Dealing with unexplained infertility can be incredibly challenging, especially because you don’t know the reason behind your struggles to conceive.

While lifestyle changes, timed intercourse, and medical treatments like Clomiphene citrate, intrauterine insemination (IUI), or in vitro fertilization (IVF) are commonly recommended by your general practitioner or reproductive endocrinologist, there may be other options to explore. In recent years, acupuncture has become an increasingly popular complementary treatment for couples experiencing unexplained infertility. Here we will analyse the reasons why acupuncture maybe your best option.

What role does acupuncture play in treating unexplained infertility?

At our clinic, we have seen firsthand the benefits and positive results that reproductive acupuncture can bring to couples struggling to conceive. In fact, we have witnessed some patients who had previously tried other treatments for for many years, conceive naturally under our care.

However, acupuncture research is underfunded and methodologically/technically challenging, therefore there are only a few research papers that specifically explore unexplained infertility.

So understandably, I was excited to see a paper that took on the challenge and shed light on acupuncture’s potential for unexplained infertility.

In this study researchers from  China divided women with unexplained infertility into two groups, one receiving acupuncture and the other serving as a control. Both groups were trying to conceive for approximately 5 years. Upon enrolling into the trial all couples had comprehensive fertility workup that included a Hysterosalpingogram (HSG) – a test for blocked Fallopian tubes.

Following HSG, both groups were requested to try conceive naturally for up to cycles or until pregnancy occurred. All women were prescribed 10,000 IU of hCG to trigger ovulation. If not pregnant they underwent 1 – 3 cycles of controlled ovarian hyperstimulation (COH) and timed intercourse.

The acupuncture group had acupuncture for 3 menstrual cycles additionally to prescribed treatments.

The results were worth attention.

Overall pregnancy rates in both groups were higher than is typical for COH. The authors’ reason that this could also be caused by the HSG test. This sounds right, as similar results were achieved in the recent trial using Lipoidal flushing.

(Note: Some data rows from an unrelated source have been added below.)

/-- At the chip a channel can change only its own four registers, and only when it emits. -/
theorem policyChannel_chip (en : Bool) (s : State) (i : Fin 32) {q : Nat}
    (h : i.val < 16 → targetOf en s.desired[i.val] ≠ s.cache[i.val] →
      q < (chanReg s.params i.val).toNat ∨ (chanReg s.params i.val).toNat + 4 ≤ q) :
    Memory.read (policyChannel en s i).chip q = Memory.read s.chip q := by
  by_cases hi : i.val < 16
  · rw [policyChannel_wired hi]
    by_cases ht : targetOf en s.desired[i.val] = s.cache[i.val]
    · rw [gate_same ht]
    · rw [gate_change ht, State.setCache_chip, setChannelOutput_wired hi]
      have he := busWrite_effect s.ctrl.busAddress (chanReg s.params i.val)
        (countBytes (targetOf en s.desired[i.val]).on (targetOf en s.desired[i.val]).off) s
      unfold WriteEffect at he
      split at he
      · exact he.1 q (h hi ht)
      · rw [he]
  · rw [policyChannel_unwired (Nat.le_of_not_lt hi)]

/-! ### The whole evaluation -/

/-- The loop over any list of channels. -/
def policyLoop (en : Bool) (is : List (Fin 32)) (s : State) : State := is.foldl (policyChannel en) s

theorem policyEval_eq_policyLoop (s : State) :
    policyEval s = policyLoop (enabled s.runState s.errorCode) (List.finRange 32) s := by
  unfold policyEval; rfl

theorem policyLoop_cons (en : Bool) (i : Fin 32) (is : List (Fin 32)) (s : State) :
    policyLoop en (i :: is) s = policyLoop en is (policyChannel en s i) := rfl

@[simp] theorem policyLoop_params (en : Bool) (is : List (Fin 32)) (s : State) : (policyLoop en is s).params = s.params := by
  induction is generalizing s with
  | nil => rfl
  | cons i is ih => rw [policyLoop_cons, ih]; simp
@[simp] theorem policyLoop_phase (en : Bool) (is : List (Fin 32)) (s : State) : (policyLoop en is s).phase = s.phase := by
  induction is generalizing s with
  | nil => rfl
  | cons i is ih => rw [policyLoop_cons, ih]; simp
@[simp] theorem policyLoop_ctrl (en : Bool) (is : List (Fin 32)) (s : State) : (policyLoop en is s).ctrl = s.ctrl := by
  induction is generalizing s with
  | nil => rfl
  | cons i is ih => rw [policyLoop_cons, ih]; simp
@[simp] theorem policyLoop_faults (en : Bool) (is : List (Fin 32)) (s : State) : (policyLoop en is s).faults = s.faults := by
  induction is generalizing s with
  | nil => rfl
  | cons i is ih => rw [policyLoop_cons, ih]; simp
@[simp] theorem policyLoop_refused (en : Bool) (is : List (Fin 32)) (s : State) : (policyLoop en is s).refused = s.refused := by
  induction is generalizing s with
  | nil => rfl
  | cons i is ih => rw [policyLoop_cons, ih]; simp
@[simp] theorem policyLoop_runState (en : Bool) (is : List (Fin 32)) (s : State) : (policyLoop en is s).runState = s.runState := by
  induction is generalizing s with
  | nil => rfl
  | cons i is ih => rw [policyLoop_cons, ih]; simp
@[simp] theorem policyLoop_errorCode (en : Bool) (is : List (Fin 32)) (s : State) : (policyLoop en is s).errorCode = s.errorCode := by
  induction is generalizing s with
  | nil => rfl
  | cons i is ih => rw [policyLoop_cons, ih]; simp
@[simp] theorem policyLoop_desired (en : Bool) (is : List (Fin 32)) (s : State) : (policyLoop en is s).desired = s.desired := by
  induction is generalizing s with
  | nil => rfl
  | cons i is ih => rw [policyLoop_cons, ih]; simp
@[simp] theorem policyLoop_nodeId (en : Bool) (is : List (Fin 32)) (s : State) : (policyLoop en is s).nodeId = s.nodeId := by
  induction is generalizing s with
  | nil => rfl
  | cons i is ih => rw [policyLoop_cons, ih]; simp
@[simp] theorem policyLoop_timerCompare (en : Bool) (is : List (Fin 32)) (s : State) : (policyLoop en is s).timerCompare = s.timerCompare := by
  induction is generalizing s with
  | nil => rfl
  | cons i is ih => rw [policyLoop_cons, ih]; simp
@[simp] theorem policyLoop_returned (en : Bool) (is : List (Fin 32)) (s : State) : (policyLoop en is s).returned = s.returned := by
  induction is generalizing s with
  | nil => rfl
  | cons i is ih => rw [policyLoop_cons, ih]; simp
@[simp] theorem policyLoop_schedule (en : Bool) (is : List (Fin 32)) (s : State) : (policyLoop en is s).schedule = s.schedule := by
  induction is generalizing s with
  | nil => rfl
  | cons i is ih => rw [policyLoop_cons, ih]; simp
@[simp] theorem policyLoop_cycleDue (en : Bool) (is : List (Fin 32)) (s : State) : (policyLoop en is s).cycleDue = s.cycleDue := by
  induction is generalizing s with
  | nil => rfl
  | cons i is ih => rw [policyLoop_cons, ih]; simp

There were no significant differences between pregnancy rates in the acupuncture and control groups. However, there was one important difference. Fewer women had to undergo COH, as they were able to conceive naturally. In other words, it was easier for women in the acupuncture group to fall pregnant naturally without the need to resort to controlled ovarian hyperstimulation.

Authors conclude that acupuncture can be used as an adjunctive treatment for couples with unexplained infertility.

Acupuncture made a difference for these couples by reducing time to conception. In other words, it shortened the heartache of the infertility journey.

Treatment of Unexplained Infertility by Acupuncture in Natural and Control Ovarian Hyperstimulation Cycles: A Prospective Analysis

Liuhong Cai, Rihan Hai, Bin Zhang, Yanfei Wen, Minhui Zen, Manbo Jiang


Acupuncture is an important method of treatment in Chinese medicine. The objective of this study
was to evaluate the efficacy of acupuncture as an adjuvant treatment for unexplained infertility. Here we conducted a prospective study, with data consisting of acupuncture group (38 cases) and control group (42 cases). Infertility evaluation workup consisted of semen analysis, ovulation assessment, hysterosalpingogram (HSG) and blood analysis. The patients in acupuncture group received 3 acupuncture sessions, and each at seven acupuncture points (EX-CA1, CV4, CV6, SP10, ST36, SP6, and KI3). The session started 12 days before menstruation and continued for 10 days. The patients in control group did not receive acupuncture. All patients tried 1 – 3 natural cycles 3  months after HSG test, if not pregnant, underwent 1 – 3 cycles of control ovarian hyperstimulation (COH) and timed intercourse. Pregnancy was evaluated by measurement of blood human chorionic gonadotrophin (?-hCG) and subsequent trans-vaginal ultrasound. No significant difference of clinical pregnancy rate was found between the acupuncture group and the control group, however, numbers of COH cycles were significantly less and more pregnancies occurred in a natural cycle in the acupuncture group.

We concluded that acupuncture can be used as an adjuvant treatment for unexplained infertility. Although acupuncture did not increase the cumulative pregnancy rate, it decreased the number of COH cycles and more patients got pregnant in natural cycles after receiving acupuncture.